-- ==== Sys2Proof/Laws/Units.lean ====
section
/-! SUPPORT. What reading one unit's record gives after another operation, and what the storing of a register write does. -/
namespace Sys2Proof.Machine

/-! ## One bit and one field of a register -/

theorem taken_self {f : Fld} (s : State) (w : List Fld) (h : .mem ∉ w) : f.same s (s.taken s w) := by
  cases f <;> first | exact if_neg h | exact ite_self _

theorem taken_flag (s t : State) {w : List Fld} (h : .regs ∈ w) (a i : Nat) : (s.taken t w).flag a i = t.flag a i := by
  unfold State.flag; rw [taken_rd _ _ h]

theorem taken_fld (s t : State) {w : List Fld} (h : .regs ∈ w) (a i j : Nat) : (s.taken t w).fld a i j = t.fld a i j := by
  unfold State.fld; rw [taken_rd _ _ h]

theorem flag_raise_self (s : State) (p b : Nat) (hb : b < 32) (h : ¬ msgReg (p + 0x10)) : (s.raise p b).flag (p + 0x10) b = true := by
  unfold State.flag State.raise
  rw [rd_raiseMask_sts _ _ _ h, bit_or]
  have : bit (BitVec.ofNat 32 (2 ^ b)) b = true := by
    unfold bit; rw [BitVec.getLsbD_ofNat]; simp [hb, Nat.testBit_two_pow_self]
  rw [this]; simp

theorem flag_congr {s t : State} {a : Nat} (h : t.rd a = s.rd a) (i : Nat) : t.flag a i = s.flag a i := by unfold State.flag; rw [h]

theorem fld_congr {s t : State} {a : Nat} (h : t.rd a = s.rd a) (i j : Nat) : t.fld a i j = s.fld a i j := by unfold State.fld; rw [h]

theorem fld_setFlag_ne (s : State) (a : Nat) {i : Nat} (b : Bool) {hi lo : Nat} (h : i < 32) (h' : hi < 32)
    (hd : hi < i ∨ i < lo) : (s.setFlag a i b).fld a hi lo = s.fld a hi lo := fld_setFld_ne s a _ h (Nat.le_refl _) h' hd

theorem flag_setFld_ne (s : State) (a : Nat) {hi lo : Nat} (n : Nat) {j : Nat} (h : hi < 32) (hl : lo ≤ hi) (hj : j < 32) (hd : j < lo ∨ hi < j) :
    (s.setFld a hi lo n).flag a j = s.flag a j := by
  simp only [State.flag, State.setFld, rd_wr_same]
  rw [putBits_bit _ _ h hl _ hj, if_neg (by omega)]

/-! ## Ports -/

@[simp] theorem port_updPort (s : State) (p : Nat) (f : Port → Port) : (s.updPort p f).port p = f (s.port p) := by
  simp [State.port, State.updPort, State.setPort]

theorem port_updPort_ne (s : State) {p q : Nat} (f : Port → Port) (h : q ≠ p) : (s.updPort p f).port q = s.port q :=
  Tab.get_set_ne _ _ _ h

theorem port_congr {s t : State} (h : t.ports = s.ports) (p : Nat) : t.port p = s.port p := by unfold State.port; rw [h]

@[simp] theorem rd_updPort (s : State) (p : Nat) (f : Port → Port) (a : Nat) : (s.updPort p f).rd a = s.rd a := (rfl)

theorem taken_port (s t : State) {w : List Fld} (h : .ports ∈ w) (p : Nat) : (s.taken t w).port p = t.port p := by
  simp [State.port, h]

@[simp] theorem port_wr (s : State) (a : Nat) (v : Word) (p : Nat) : (s.wr a v).port p = s.port p := (rfl)

@[simp] theorem port_setFld (s : State) (a hi lo n : Nat) (p : Nat) : (s.setFld a hi lo n).port p = s.port p := (rfl)

@[simp] theorem port_setFlag (s : State) (a i : Nat) (b : Bool) (p : Nat) : (s.setFlag a i b).port p = s.port p := (rfl)

@[simp] theorem port_raise (s : State) (g b p : Nat) : (s.raise g b).port p = s.port p :=
  port_congr (raise_ports s g b) p

/-! ## Storing a write -/

/-- A write that is not turned away is followed by its behaviour. -/
theorem storeThen_eq (s : State) (req : Req) (a : Nat) (v : Word) (k : State → State) (h : (s.store req a v).2 = true) :
    s.storeThen req a v k = k (s.store req a v).1 := by
  unfold State.storeThen; dsimp only; rw [h, if_pos rfl]

theorem wrHeld_same {f : Fld} (s : State) (a : Nat) (w : Word) (h : f ∉ [Fld.regs, .held]) : f.same s (s.wrHeld a w) := by
  cases f <;> first | rfl | simp at h

theorem wosDone_same {f : Fld} (s : State) (l : List Nat) (h : f ∉ [Fld.wosDone]) : f.same s { s with wosDone := l } := by
  cases f <;> first | rfl | simp at h

/-- The fields that a write which is stored may change. -/
theorem store_same {f : Fld} (s : State) (req : Req) (a : Nat) (v : Word) (h : (s.store req a v).2 = true)
    (hf : f ∉ [Fld.regs, .held, .wosDone]) : f.same s (s.store req a v).1 := by
  have h1 : f ∉ [Fld.regs] := by revert hf; cases f <;> decide
  have h2 : f ∉ [Fld.regs, .held] := by revert hf; cases f <;> decide
  have h3 : f ∉ [Fld.wosDone] := by revert hf; cases f <;> decide
  revert h
  unfold State.store
  split
  · intro _; exact Fld.same_refl _ _
  · split
    · intro h; simp at h
    · intro _
      dsimp only
      split <;> split
      · exact Fld.same_trans (wrHeld_same _ _ _ h2) (wosDone_same _ _ h3)
      · exact Fld.same_trans (wr_same _ _ _ h1) (wosDone_same _ _ h3)
      · exact wrHeld_same _ _ _ h2
      · exact wr_same _ _ _ h1

/-- A stored write gives its register the stored word and changes no other. -/
theorem regs_store (s : State) (req : Req) {a : Nat} (v : Word) {d : RegDef} (hd : defAt a = some d)
    (h : (s.store req a v).2 = true) : (s.store req a v).1.regs = (s.wr a (s.stored a d v)).regs := by
  revert h
  unfold State.store
  simp only [hd]
  split
  · intro h; simp at h
  · intro _
    dsimp only
    split <;> split <;> rfl

theorem rd_store (s : State) (req : Req) {a : Nat} (v : Word) {d : RegDef} (hd : defAt a = some d)
    (h : (s.store req a v).2 = true) : (s.store req a v).1.rd a = s.stored a d v :=
  (rd_congr (regs_store s req v hd h) a).trans (rd_wr_same _ _ _)

theorem rd_store_ne (s : State) (req : Req) {a b : Nat} (v : Word) (hb : b ≠ a)
    (h : (s.store req a v).2 = true) : (s.store req a v).1.rd b = s.rd b := by
  cases hd : defAt a with
  | none => unfold State.store; rw [hd]
  | some d => exact (rd_congr (regs_store s req v hd h) b).trans (rd_wr_ne s _ hb)

/-- No clamp concerns the register. -/
theorem clampWord_id {a : Nat} (h : clamps.all (fun c => !(pageAt (a % 0x4000000) == some c.kind && a % 0x4000000 % 0x1000 == c.off)) = true)
    (w : Word) : clampWord a w = w := by
  unfold clampWord
  dsimp only
  revert h
  generalize clamps = l
  induction l with
  | nil => intro _; rfl
  | cons c l ih =>
    intro h
    simp only [List.all_cons, Bool.and_eq_true] at h
    simp only [List.foldl_cons]
    rw [if_neg]
    · exact ih h.2
    · intro hc
      have h1 := h.1
      rw [hc.1, hc.2] at h1
      simp at h1

/-- A stored write to a register with no clamp gives it the written fields and keeps its other bits. -/
theorem rd_store_plain (s : State) (req : Req) {a : Nat} (v : Word) {d : RegDef} (hd : defAt a = some d)
    (hc : clamps.all (fun c => !(pageAt (a % 0x4000000) == some c.kind && a % 0x4000000 % 0x1000 == c.off)) = true)
    (h : (s.store req a v).2 = true) :
    (s.store req a v).1.rd a = (s.rd a &&& ~~~(BitVec.ofNat 32 d.rw)) ||| (v &&& BitVec.ofNat 32 d.rw) := by
  rw [rd_store s req v hd h]; unfold State.stored; dsimp only; exact clampWord_id hc _

theorem bits_and_ones (v m : Word) {hi lo : Nat} (h : bits m hi lo = 2 ^ (hi + 1 - lo) - 1) : bits (v &&& m) hi lo = bits v hi lo := by
  rw [bits_and, h, Nat.and_two_pow_sub_one_eq_mod]
  exact Nat.mod_eq_of_lt (nbits_lt _ _ _)

theorem bits_not_ones (m : Word) {hi lo : Nat} (h : bits m hi lo = 2 ^ (hi + 1 - lo) - 1) : bits (~~~m) hi lo = 0 := by
  apply Nat.eq_of_testBit_eq; intro i
  rw [Nat.zero_testBit, bits, nbits_testBit]
  by_cases hk : i < hi + 1 - lo
  · have h1 : (bits m hi lo).testBit i = true := by rw [h, Nat.testBit_two_pow_sub_one]; simp [hk]
    rw [bits, nbits_testBit] at h1
    simp only [hk, decide_true, Bool.true_and] at h1 ⊢
    have h2 : m.getLsbD (lo + i) = true := h1
    have h3 : (~~~m).toNat.testBit (lo + i) = (~~~m).getLsbD (lo + i) := rfl
    rw [h3, BitVec.getLsbD_not, h2]; simp
  · simp [hk]

/-- A stored write gives a writable field what is written to it. -/
theorem fld_store (s : State) (req : Req) {a : Nat} (v : Word) {d : RegDef} {hi lo : Nat} (hd : defAt a = some d)
    (hc : clamps.all (fun c => !(pageAt (a % 0x4000000) == some c.kind && a % 0x4000000 % 0x1000 == c.off)) = true)
    (h : (s.store req a v).2 = true) (hm : bits (BitVec.ofNat 32 d.rw) hi lo = 2 ^ (hi + 1 - lo) - 1) :
    (s.store req a v).1.fld a hi lo = bits v hi lo := by
  unfold State.fld
  rw [rd_store_plain s req v hd hc h, bits_or, bits_and_ones _ _ hm, bits_and, bits_not_ones _ hm]
  simp

/-- A write that is turned away is a lock violation and nothing else. -/
theorem store_refused (s : State) (req : Req) (a : Nat) (v : Word) (h : (s.store req a v).2 = false) :
    (s.store req a v).1 = s.lockViol req (a % 0x4000000) := by
  revert h
  unfold State.store
  split
  · intro h; simp at h
  · split
    · intro _; rfl
    · intro h; simp at h

/-- What a write, stored or not, leaves as it was. -/
theorem store_any_same {f : Fld} (s : State) (req : Req) (a : Nat) (v : Word)
    (hf : f ∉ [Fld.regs, .held, .wosDone, .holding, .msix, .hevt, .out, .flogRing, .flogLast]) : f.same s (s.store req a v).1 := by
  cases h : (s.store req a v).2 with
  | true => exact store_same s req a v h (by revert hf; cases f <;> decide)
  | false => rw [store_refused s req a v h]; exact lockViol_same _ _ _ (by revert hf; cases f <;> decide)

theorem rd_store_any (s : State) (req : Req) {a b : Nat} (v : Word) (hb : b ≠ a) (h1 : ¬ logReg b)
    (h2 : b ≠ pageBase (a % 0x4000000) + 0x10) (h3 : b ≠ Reg.LOCKVIOL_CNT) : (s.store req a v).1.rd b = s.rd b := by
  cases h : (s.store req a v).2 with
  | true => exact rd_store_ne s req v hb h
  | false => rw [store_refused s req a v h]; exact rd_lockViol _ _ _ h1 h2 h3

/-! ## The fault log -/

/-- The entry just logged is the ring's last. -/
theorem log_last (s : State) (cls code id d : Nat) : ∃ e, (s.log cls code id d).flogRing.getLast? = some e ∧ e.cls = cls ∧ e.code = code ∧
    e.block = id / 0x10000 ∧ e.inst = id % 0x10000 ∧ e.detail = BitVec.ofNat 64 d ∧ e.committed = false ∧ e.fseq = s.rd Reg.FLOG_NEXT := by
  unfold State.log; dsimp only
  have h1 : ∀ (l : List FEntry) (e : FEntry), (l ++ [e]).getLast? = some e := fun l e => by simp
  have h2 : ∀ (c : Prop) [Decidable c] (t : State), (if c then t.raise 0x9000 0 else t).flogRing = t.flogRing := by
    intro c _ t; split
    · exact raise_flogRing _ _ _
    · rfl
  rw [h2]
  split
  · rw [raise_flogRing, bump_flogRing, bump_flogRing, wr_flogRing, h1]; exact ⟨_, rfl, rfl, rfl, rfl, rfl, rfl, rfl, rfl⟩
  · rw [bump_flogRing, wr_flogRing, h1]; exact ⟨_, rfl, rfl, rfl, rfl, rfl, rfl, rfl, rfl⟩

/-! ## Readings stored two to a register -/

theorem putPairs_append (s : State) (a : Nat) (l : List (BitVec 16)) (x : BitVec 16) :
    s.putPairs a (l ++ [x]) = (s.putPairs a l).setFld (a + 4 * (l.length / 2)) (16 * (l.length % 2) + 15) (16 * (l.length % 2)) x.toNat := by
  unfold State.putPairs; rw [List.zipIdx_append, List.foldl_append]; simp

theorem rd_putPairs (s : State) (a : Nat) (l : List (BitVec 16)) {b : Nat} (h : b < a ∨ a + 4 * ((l.length + 1) / 2) ≤ b) :
    (s.putPairs a l).rd b = s.rd b := by
  induction l using List.reverseRecOn with
  | nil => rfl
  | append_singleton l x ih =>
    rw [List.length_append, List.length_singleton] at h
    rw [putPairs_append, rd_setFld_ne _ _ _ _ (by omega)]
    exact ih (by omega)

theorem fld_putPairs (s : State) (a : Nat) (l : List (BitVec 16)) (i : Nat) (h : i < l.length) :
    (s.putPairs a l).fld (a + 4 * (i / 2)) (16 * (i % 2) + 15) (16 * (i % 2)) = (l[i]).toNat := by
  induction l using List.reverseRecOn with
  | nil => simp at h
  | append_singleton l x ih =>
    rw [List.length_append, List.length_singleton] at h
    rw [putPairs_append]
    by_cases hi : i = l.length
    · subst hi
      rw [fld_setFld _ _ _ (by omega) (by omega), show 16 * (l.length % 2) + 15 + 1 - 16 * (l.length % 2) = 16 by omega]
      simp only [List.getElem_concat_length]
      exact Nat.mod_eq_of_lt x.isLt
    · have hl : i < l.length := by omega
      rw [List.getElem_append_left hl, ← ih hl]
      by_cases hr : a + 4 * (i / 2) = a + 4 * (l.length / 2)
      · rw [hr]
        exact fld_setFld_ne _ _ _ (by omega) (by omega) (by omega) (by omega)
      · unfold State.fld; rw [rd_setFld_ne _ _ _ _ hr]

/-! ## Registers after a change of another field -/

theorem rd_updHealth (s : State) (f : Health → Health) (a : Nat) : (s.updHealth f).rd a = s.rd a := (rfl)
theorem rd_updEmg (s : State) (f : Emg → Emg) (a : Nat) : (s.updEmg f).rd a = s.rd a := (rfl)

theorem rd_updTile (s : State) (t : Nat) (f : Tile → Tile) (a : Nat) : (s.updTile t f).rd a = s.rd a := (rfl)

theorem health_updHealth (s : State) (f : Health → Health) : (s.updHealth f).health = f s.health := (rfl)

theorem updHealth_same {f : Fld} (s : State) (g : Health → Health) (h : f ∉ [Fld.health]) : f.same s (s.updHealth g) := by
  cases f <;> first | rfl | simp at h

theorem updEmg_same {f : Fld} (s : State) (g : Emg → Emg) (h : f ∉ [Fld.emg]) : f.same s (s.updEmg g) := by
  cases f <;> first | rfl | simp at h

/-! ## What is sent -/

theorem mem_out_msixSend {o : Out} {s : State} (h : o ∈ s.out) (f v : Nat) : o ∈ (s.msixSend f v).out := by
  unfold State.msixSend; dsimp only
  split
  · exact h
  · split
    · exact h
    · exact List.mem_cons_of_mem _ h

theorem mem_out_deliver {o : Out} {s : State} (h : o ∈ s.out) (c : Nat) : o ∈ (s.deliver c).out := by
  unfold State.deliver; dsimp only
  split
  · exact h
  · have h2 : o ∈ (if bits (s.chanCfg c) 29 20 = 0 then s.setFlag (Reg.EVT_CHAN_PEND (c / 32)) (c % 32) false
        else { s.setFlag (Reg.EVT_CHAN_PEND (c / 32)) (c % 32) false with holding := c :: (s.setFlag (Reg.EVT_CHAN_PEND (c / 32)) (c % 32) false).holding }).out := by
      split <;> exact h
    revert h2
    generalize (if bits (s.chanCfg c) 29 20 = 0 then _ else _ : State) = t
    intro h2
    split
    · exact mem_out_msixSend h2 _ _
    · exact h2
    · exact List.mem_cons_of_mem _ h2

theorem mem_out_signal {o : Out} {s : State} (h : o ∈ s.out) (c : Nat) : o ∈ (s.signal c).out := by
  unfold State.signal
  refine mem_out_deliver ?_ _
  rw [setFlag_out]; exact h

/-- What has been sent stays sent when a unit raises an event. -/
theorem mem_out_raise {o : Out} {s : State} (h : o ∈ s.out) (p b : Nat) : o ∈ (s.raise p b).out := by
  unfold State.raise State.raiseMask
  generalize (BitVec.ofNat 32 (2 ^ b)) = m
  dsimp only
  split
  · refine mem_out_signal ?_ _
    rw [wr_out]; exact h
  · rw [wr_out]; exact h

end Sys2Proof.Machine
end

# Work task
If a line comes after the one with "unfold State.flag; rw [taken_rd _ _ h]", leave it out; reproduce exactly every line of the material from the first up to and including that one.

# Problem solution
-- ==== Sys2Proof/Laws/Units.lean ====
section
/-! SUPPORT. What reading one unit's record gives after another operation, and what the storing of a register write does. -/
namespace Sys2Proof.Machine

/-! ## One bit and one field of a register -/

theorem taken_self {f : Fld} (s : State) (w : List Fld) (h : .mem ∉ w) : f.same s (s.taken s w) := by
  cases f <;> first | exact if_neg h | exact ite_self _

theorem taken_flag (s t : State) {w : List Fld} (h : .regs ∈ w) (a i : Nat) : (s.taken t w).flag a i = t.flag a i := by
  unfold State.flag; rw [taken_rd _ _ h]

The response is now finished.